* [WHAT NEEDS TO BE DONE] For the records that follow, say how many lines have the word "toNat" in them. Write the number and nothing more.

* [SOURCE DATA]
/-- The operands of an instruction: the classes of D, A, B, C (and SR, XR, TH) and how each is used. -/
def Instr.opnds : Instr → List Opnd
  | .nop _ => []
  | .bra _ _ => []
  | .braNz _ a _ => [⟨.s, a, .r⟩]
  | .braZ _ a _ => [⟨.s, a, .r⟩]
  | .brx _ a => [⟨.v, a, .r⟩]
  | .call _ d _ => [⟨.v, d, .w⟩]
  | .callx _ d a => [⟨.v, d, .w⟩, ⟨.v, a, .r⟩]
  | .ret _ a => [⟨.v, a, .r⟩]
  | .exit _ => []
  | .join _ d => [⟨.m, d, .w⟩]
  | .leave _ d => [⟨.m, d, .w⟩]
  | .waitm _ a => [⟨.m, a, .r⟩]
  | .bar _ _ => []
  | .elect _ d => [⟨.m, d, .w⟩]
  | .yield _ => []
  | .trap _ _ => []
  | .bkpt _ _ => []
  | .uretRetry _ => []
  | .uretSkip _ => []
  | .trmp _ _ _ => [⟨.v, 239, .w⟩]
  | .iadd8 f => f.ops (f.wide, .w) (f.wide, .r) (f.wideB, .r) unused
  | .iadd12 f => f.ops (f.wide, .w) (f.wide, .r) unused unused
  | .isub8 f => f.ops (f.wide, .w) (f.wide, .r) (f.wideB, .r) unused
  | .isub12 f => f.ops (f.wide, .w) (f.wide, .r) unused unused
  | .imul8 f => f.ops (f.wide, .w) (f.wide, .r) (f.wideB, .r) unused
  | .imul12 f => f.ops (f.wide, .w) (f.wide, .r) unused unused
  | .imulh8 f => f.ops (f.wide, .w) (f.wide, .r) (f.wideB, .r) unused
  | .imulh12 f => f.ops (f.wide, .w) (f.wide, .r) unused unused
  | .imad f => f.ops (f.wide, .w) (f.wide, .r) (f.wideB, .r) (f.wide, .r)
  | .idiv8 f => f.ops (f.wide, .w) (f.wide, .r) (f.wideB, .r) unused
  | .idiv12 f => f.ops (f.wide, .w) (f.wide, .r) unused unused
  | .idivRem8 f => f.ops (f.wide, .w) (f.wide, .r) (f.wideB, .r) unused
  | .idivRem12 f => f.ops (f.wide, .w) (f.wide, .r) unused unused
  | .imin8 f => f.ops (f.wide, .w) (f.wide, .r) (f.wideB, .r) unused
  | .imin12 f => f.ops (f.wide, .w) (f.wide, .r) unused unused
  | .imax8 f => f.ops (f.wide, .w) (f.wide, .r) (f.wideB, .r) unused
  | .imax12 f => f.ops (f.wide, .w) (f.wide, .r) unused unused
  | .iabs f => f.ops (f.wide, .w) (f.wide, .r) unused unused
  | .shl8 f => f.ops (f.wide, .w) (f.wide, .r) (f.narrowB, .r) unused
  | .shl12 f => f.ops (f.wide, .w) (f.wide, .r) unused unused
  | .shr8 f => f.ops (f.wide, .w) (f.wide, .r) (f.narrowB, .r) unused
  | .shr12 f => f.ops (f.wide, .w) (f.wide, .r) unused unused
  | .shrSx8 f => f.ops (f.wide, .w) (f.wide, .r) (f.narrowB, .r) unused
  | .shrSx12 f => f.ops (f.wide, .w) (f.wide, .r) unused unused
  | .rot8 f => f.ops (f.wide, .w) (f.wide, .r) (f.narrowB, .r) unused
  | .rot12 f => f.ops (f.wide, .w) (f.wide, .r) unused unused
  | .bool8 f => f.ops (f.wide, .w) (f.wide, .r) (f.wideB, .r) unused
  | .bool12 f => f.ops (f.wide, .w) (f.wide, .r) unused unused
  | .bool16 f => f.ops (f.wide, .w) (f.wide, .r) (f.wideB, .r) (f.wide, .r)
  | .popc f => f.ops (f.wide, .w) (f.wide, .r) unused unused
  | .clz f => f.ops (f.wide, .w) (f.wide, .r) unused unused
  | .brev f => f.ops (f.wide, .w) (f.wide, .r) unused unused
  | .bfx8 f => f.ops (f.wide, .w) (f.wide, .r) (f.narrowB, .r) unused
  | .bfx12 f => f.ops (f.wide, .w) (f.wide, .r) unused unused
  | .bfi f => f.ops (f.wide, .w) (f.wide, .r) (f.narrowB, .r) (f.wide, .r)
  | .icmp8 f => f.ops (f.cmp, .w) (f.wide, .r) (f.wideB, .r) unused
  | .icmp12 f => f.ops (f.cmp, .w) (f.wide, .r) unused unused
  | .sel f => f.ops (f.wide, .w) (f.wide, .r) (f.wideB, .r) unused
  | .mov f => f.ops (f.wide, .w) (f.wide, .r) unused unused
  | .movi f => f.ops (f.wide, .w) unused unused unused
  | .movs f => f.ops (f.wide, .w) (.s, .r) unused unused
  | .movsFirst f => f.ops (.s, .w) (f.wide, .r) unused unused
  | .mskAnd f => f.ops (.m, .w) (.m, .r) (.m, .r) unused
  | .mskOr f => f.ops (.m, .w) (.m, .r) (.m, .r) unused
  | .mskXor f => f.ops (.m, .w) (.m, .r) (.m, .r) unused
  | .mskAndn f => f.ops (.m, .w) (.m, .r) (.m, .r) unused
  | .mskNot f => f.ops (.m, .w) (.m, .r) unused unused
  | .mskFroms f => f.ops (.m, .w) (.s, .r) unused unused
  | .mskTos f => f.ops (.s, .w) (.m, .r) unused unused
  | .mskPath f => f.ops (.m, .w) unused unused unused
  | .mpop f => f.ops (.v, .w) (.m, .r) unused unused
  | .mpopTot f => f.ops (.v, .w) (.m, .r) unused unused
  | .shflIdx8 f => f.ops (f.wide, .w) (f.wide, .r) (f.narrowB, .r) unused
  | .shflIdx12 f => f.ops (f.wide, .w) (f.wide, .r) unused unused
  | .shflUp8 f => f.ops (f.wide, .w) (f.wide, .r) (f.narrowB, .r) unused
  | .shflUp12 f => f.ops (f.wide, .w) (f.wide, .r) unused unused
  | .shflDown8 f => f.ops (f.wide, .w) (f.wide, .r) (f.narrowB, .r) unused
  | .shflDown12 f => f.ops (f.wide, .w) (f.wide, .r) unused unused
  | .shflXor8 f => f.ops (f.wide, .w) (f.wide, .r) (f.narrowB, .r) unused
  | .shflXor12 f => f.ops (f.wide, .w) (f.wide, .r) unused unused
  | .voteAll f => f.ops (.s, .w) (f.wide, .r) unused unused
  | .voteAny f => f.ops (.s, .w) (f.wide, .r) unused unused
  | .voteEq f => f.ops (.s, .w) (f.wide, .r) unused unused
  | .voteBallot f => f.ops (.s, .w) (f.wide, .r) unused unused
  | .matchAny f => f.ops (.v, .w) (f.wide, .r) unused unused
  | .matchAll f => f.ops (.v, .w) (f.wide, .r) unused unused
  | .redw f => f.ops (f.wide, .w) (f.wide, .r) unused unused
  | .csrr f => [⟨f.csr, f.r, .w⟩]
  | .csrw f => [⟨f.csr, f.r, .r⟩]
  | .csrwSet f => [⟨f.csr, f.r, .r⟩]
  | .csrwClr f => [⟨f.csr, f.r, .r⟩]
  | .parkceilWrite f => [⟨f.csr, f.r, .r⟩]
  | .fadd8 f => f.ops (f.f, .w) (f.f, .r) (f.fB, .r) unused
  | .fadd12 f => f.ops (f.f, .w) (f.f, .r) unused unused
  | .fmul8 f => f.ops (f.f, .w) (f.f, .r) (f.fB, .r) unused
  | .fmul12 f => f.ops (f.f, .w) (f.f, .r) unused unused
  | .ffma f => f.ops (f.f, .w) (f.f, .r) (f.fB, .r) (f.f, .r)
  | .fmin8 f => f.ops (f.f, .w) (f.f, .r) (f.fB, .r) unused
  | .fmin12 f => f.ops (f.f, .w) (f.f, .r) unused unused
  | .fmax8 f => f.ops (f.f, .w) (f.f, .r) (f.fB, .r) unused
  | .fmax12 f => f.ops (f.f, .w) (f.f, .r) unused unused
  | .fcmp8 f => f.ops (f.cmp, .w) (f.f, .r) (f.fB, .r) unused
  | .fcmp12 f => f.ops (f.cmp, .w) (f.f, .r) unused unused
  | .fclass f => f.ops (f.f, .w) (f.f, .r) unused unused
  | .fcvtScalar f => f.ops (f.f, .w) (f.f, .r) unused unused
  | .fcvtBlock f => f.ops (f.f, .w) (f.f, .r) (f.sB, .r) (f.f, .r)
  | .frnd f => f.ops (f.f, .w) (f.f, .r) unused unused
  | .frcp f => f.ops (f.f, .w) (f.f, .r) unused unused
  | .fsqrt f => f.ops (f.f, .w) (f.f, .r) unused unused
  | .frsq f => f.ops (f.f, .w) (f.f, .r) unused unused
  | .fex2 f => f.ops (f.f, .w) (f.f, .r) unused unused
  | .flg2 f => f.ops (f.f, .w) (f.f, .r) unused unused
  | .fsin f => f.ops (f.f, .w) (f.f, .r) unused unused
  | .fcos f => f.ops (f.f, .w) (f.f, .r) unused unused
  | .ftanh f => f.ops (f.f, .w) (f.f, .r) unused unused
  | .pfma f => f.ops (f.f, .w) (f.f, .r) (f.fB, .r) (f.f, .r)
  | .amrg f => f.ops (.vq, .w) (.vq, .r) (.vq, .r) unused
  | .ld8 f => f.ops (f.data, .w) (f.addr, .r) (f.idx, .r) unused
  | .ld12 f => f.ops (f.data, .w) (f.addr, .r) unused unused
  | .st8 f => f.ops (f.data, .r) (f.addr, .r) (f.idx, .r) unused
  | .st12 f => f.ops (f.data, .r) (f.addr, .r) unused unused
  | .lds8 f => f.ops (f.data, .w) (f.idx, .r) (f.idx, .r) unused
  | .lds12 f => f.ops (f.data, .w) (f.idx, .r) unused unused
  | .sts8 f => f.ops (f.data, .r) (f.idx, .r) (f.idx, .r) unused
  | .sts12 f => f.ops (f.data, .r) (f.idx, .r) unused unused
  | .femSet8 f => f.ops unused (f.idx, .r) (f.idx, .r) unused
  | .femSet12 f => f.ops unused (f.idx, .r) unused unused
  | .femClr8 f => f.ops unused (f.idx, .r) (f.idx, .r) unused
  | .femClr12 f => f.ops unused (f.idx, .r) unused unused
  | .femTest8 f => f.ops (f.idx, .w) (f.idx, .r) (f.idx, .r) unused
  | .femTest12 f => f.ops (f.idx, .w) (f.idx, .r) unused unused
  | .ldg f => f.ops (f.data, .w) (f.addr, .r) (f.idx, .r) (.m, .w)
  | .sct f => f.ops (f.data, .r) (f.addr, .r) (f.idx, .r) (.m, .w)
  | .pref8 f => f.ops unused (f.addr, .r) (f.idx, .r) unused
  | .pref12 f => f.ops unused (f.addr, .r) unused unused
  | .fence f => f.ops unused unused unused unused
  | .atom f => f.ops (f.data, .w) (f.addr, .r) (f.data, .r) unused
  | .atomCas f => f.ops (f.data, .w) (f.addr, .r) (f.data, .r) (f.data, .r)
  | .red8 f => f.ops unused (f.addr, .r) (f.data, .r) unused
  | .red12 f => f.ops unused (f.addr, .r) unused unused
  | .poll f => f.ops (f.data, .rw) (f.addr, .r) unused unused
  | .tinfo f => f.ops (.vp, .w) (.s, .r) unused unused
  | .kget f => f.opsX (.vp, .w) (f.key, .r) unused unused (.vx, .w) unused
  | .kins f => f.opsX (.vp, .w) (f.key, .r) unused (f.imgC, .r) (.vx, .w) unused
  | .kdel f => f.opsX unused (f.key, .r) unused unused (.vx, .w) unused
  | .kseek f => f.opsX (.vq, .w) (f.key, .r) (f.key, .r) unused (.vx, .w) unused
  | .knext f => f.ops (.vp, .w) (.vq, .r) (.vx, .w) unused
  | .kprev f => f.ops (.vp, .w) (.vq, .r) (.vx, .w) unused
  | .kclose f => f.ops unused (.vq, .r) unused unused
  | .kpfx f => f.opsX (.vp, .w) (.vx, .r) (.vx, .r) unused (.vx, .w) (.vx, .w)
  | .kpfxi f => f.opsX (.vp, .w) (.vx, .r) (.vx, .r) (.vx, .r) (.vx, .w) (.vx, .w)
  | .krecl f => f.ops (.vx, .w) (.s, .r) unused unused
  | .sqres f => f.opsX (.vp, .w) (.vx, .r) unused unused (.vx, .w) unused
  | .sqcmt f => f.opsX unused (.vp, .r) (.vx, .r) unused unused unused
  | .sqabn f => f.opsX unused (.vp, .r) (.vx, .r) unused unused unused
  | .sqlen f => f.ops (.vp, .w) (.s, .r) unused unused
  | .sqwait f => f.opsX (.vp, .w) (.vp, .r) unused unused unused unused
  | .sqfork f => f.opsX unused (.vp, .r) unused (.vp, .r) unused unused
  | .sqdrop f => f.ops unused (.vp, .r) unused unused
  | .sqloc f => f.opsX (.vp, .w) (.vp, .r) unused unused (.vx, .w) unused
  | .tcfg8 f => f.ops (.t, .w) unused (.s, .r) unused
  | .tcfg12 f => f.ops (.t, .w) unused unused unused
  | .trdc f => f.ops (.vx, .w) (.t, .r) unused unused
  | .tld f => f.ops (.t, .w) (.vp, .r) (.vx, .r) (.vx, .r)
  | .tst f => f.ops (.t, .r) (.vp, .r) (.vx, .r) (.vx, .r)
  | .tzero f => f.ops (.t, .w) unused unused unused
  | .tmov f => f.ops (.t, .w) (.t, .r) unused unused
  | .mma f => f.ops unused (.vx, .r) (.vx, .r) unused
  | .mmas f => f.ops unused (.vx, .r) (.vx, .r) unused
  | .tcomp f => f.ops (.t, .w) (.t, .r) (.t, .w) (.vx, .r)
  | .tqnt f => f.ops (.t, .w) (.t, .r) (.vx, .r) (.vx, .r)
  | .tdq f => f.ops (.t, .w) (.t, .r) (.vx, .r) (.vx, .r)
  | .tred f => f.ops (.t, .w) (.t, .r) unused unused
  | .tscl f => f.ops (.t, .w) (.t, .r) (.vx, .r) (.vx, .r)
  | .vtopk f => f.ops (.t, .w) (.t, .r) (.vx, .r) (.t, .w)
  | .vtopkLn f => f.ops (.vx, .w) (.vx, .r) (.vx, .r) unused
  | .cpy f => f.ops (.vp, .r) (.vp, .r) (.vx, .r) (.vp, .r)
  | .cwait f => f.ops (.vp, .w) (.vp, .r) unused unused
  | .dec f => f.ops (.vx, .r) (.vp, .r) (.vx, .r) (.vp, .r)
  | .dtld f => f.ops (.vx, .w) (.vx, .r) unused unused
  | .gpool f => f.ops unused (.vp, .r) (.vx, .r) (.vp, .r)
  | .attn f => f.ops unused unused (.vx, .r) (.vp, .r)
  | .collAllred f => f.ops unused (.vp, .r) (.vx, .r) (.vp, .r)
  | .collRedsc f => f.ops unused (.vp, .r) (.vx, .r) (.vp, .r)
  | .collAllgath f => f.ops unused (.vp, .r) (.vx, .r) (.vp, .r)
  | .collAtoa f => f.ops unused (.vp, .r) (.vx, .r) (.vp, .r)
  | .efork f => f.ops unused (f.seqS 0, .r) (f.seqS 1, .r) (f.seqS 2, .r)
  | .erdv f => f.ops unused unused unused unused
  | .tfork f => f.ops (.vx, .w) (.vq, .r) (.vx, .r) unused
  | .tjoin f => f.ops unused (.vp, .r) unused unused
  | .rbeg f => f.ops unused unused unused unused
  | .rchk f => f.ops unused unused unused unused
  | .rend f => f.ops unused unused unused unused
  | .eretRetry f => f.ops (.v, .w) (.vp, .r) unused unused
  | .eretSkip f => f.ops (.v, .w) (.vp, .r) unused unused
  | .eretKill f => f.ops (.v, .w) (.vp, .r) unused unused
  | .tlbiCtx f => f.ops unused unused unused unused
  | .tlbiTbl f => f.ops unused (.vp, .r) unused unused
  | .tlbiVa f => f.ops unused (.vp, .r) unused unused
  | .tlbiS2 f => f.ops unused unused unused unused
  | .gcall f => f.ops (.vp, .w) (.vp, .r) unused unused
  | .cinvLine8 f => f.ops unused (.vp, .r) (.v, .r) unused
  | .cinvLine12 f => f.ops unused (.vp, .r) unused unused
  | .cinvAll f => f.ops unused unused unused unused ++ [⟨.none, f.imm.toNat, .n⟩]
  | .cwbLine8 f => f.ops unused (.vp, .r) (.v, .r) unused
  | .cwbLine12 f => f.ops unused (.vp, .r) unused unused
  | .cwbAll f => f.ops unused unused unused unused ++ [⟨.none, f.imm.toNat, .n⟩]
  | .ctxs f => f.ops unused (.vp, .r) (.vp, .r) (.vp, .r)
  | .ctxl f => f.ops unused (.vp, .r) (.vp, .r) (.vp, .r)
  | .kmig f => f.ops (.v, .w) (.vp, .r) (f.key, .r) (.v, .r)
  | .inj f => f.ops (.v, .w) (.vp, .r) (.vp, .r) unused
  | .smcall f => f.ops (.vp, .w) (.vp, .r) (.vp, .r) unused
  | .pad => []
  | .version _ => []
  | .ctxcreate _ => []
  | .ctxdestroy _ => []
  | .keyretire _ => []
  | .ecccount _ => []
  | .lookups _ => []
  | .setget _ => []
  | .setput _ => []
  | .attest _ => []
  | .attkey _ => []
  | .powercap _ => []
  | .thermal _ => []
  | .launchAccept _ => []
  | .resourceReport _ => []
  | .nodeDispatch _ => []
  | .starvePromotion _ => []
  | .headBlocked => []
  | .nodeRetire _ => []
  | .taskStart _ => []
  | .taskStealRetry _ => []
  | .heldStoreRelease _ => []
  | .atomicService _ => []
  | .atomicResultReturn _ => []
  | .homeMove _ _ => []
  | .rakeOperation _ => []
  | .tableReply _ => []
  | .fullEmptyLoadServe _ _ => []
  | .pollReread _ _ => []
  | .sqwaitRelease _ _ => []
  | .cwaitRelease _ _ => []
  | .tjoinRelease _ _ => []
  | .ldgLateArrival _ _ => []
  | .castDelivery _ => []
  | .erdvRendezvous _ => []
  | .cpyComplete _ => []
  | .decComplete _ => []
  | .gpoolComplete _ => []
  | .attnComplete _ => []
  | .collStart _ _ => []
  | .atoaBlockDelivery _ _ _ => []
  | .collComplete _ _ _ => []
  | .treeRecompute _ _ => []
  | .parkRetry _ _ => []
  | .commandFaultRetry _ => []
  | .smcFaultService _ _ => []
  | .pageMove _ _ _ => []
  | .preemptRequest _ _ => []
  | .forcedStop _ => []
  | .sumpSave _ => []
  | .saveCommit _ => []
  | .nodeResume _ => []
  | .nodeMove _ _ _ => []
  | .watchdogExpiry _ _ => []
  | .extwaitExpiry _ _ => []
  | .checkpoint _ => []
  | .strikeReport _ => []
  | .uncorrectableError _ => []
  | .linkUp _ _ _ => []
  | .linkRetransmitFail _ => []
  | .linkIdleTimeout _ => []
  | .idleFlit _ => []
  | .linkStateUpdate _ _ => []
  | .drainRound => []
  | .remoteRequest _ => []
  | .hostRequest _ => []
  | .interruptMessage _ _ => []
  | .runReassign _ _ _ => []
  | .reset _ => []
  | .throttleChange _ _ => []
  | .thermalTrip _ => []
  | .tileInstructionComplete _ => []
  | .engineCommandStart _ => []
  | .portTakenDown _ => []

* [WRITTEN RESPONSE] 2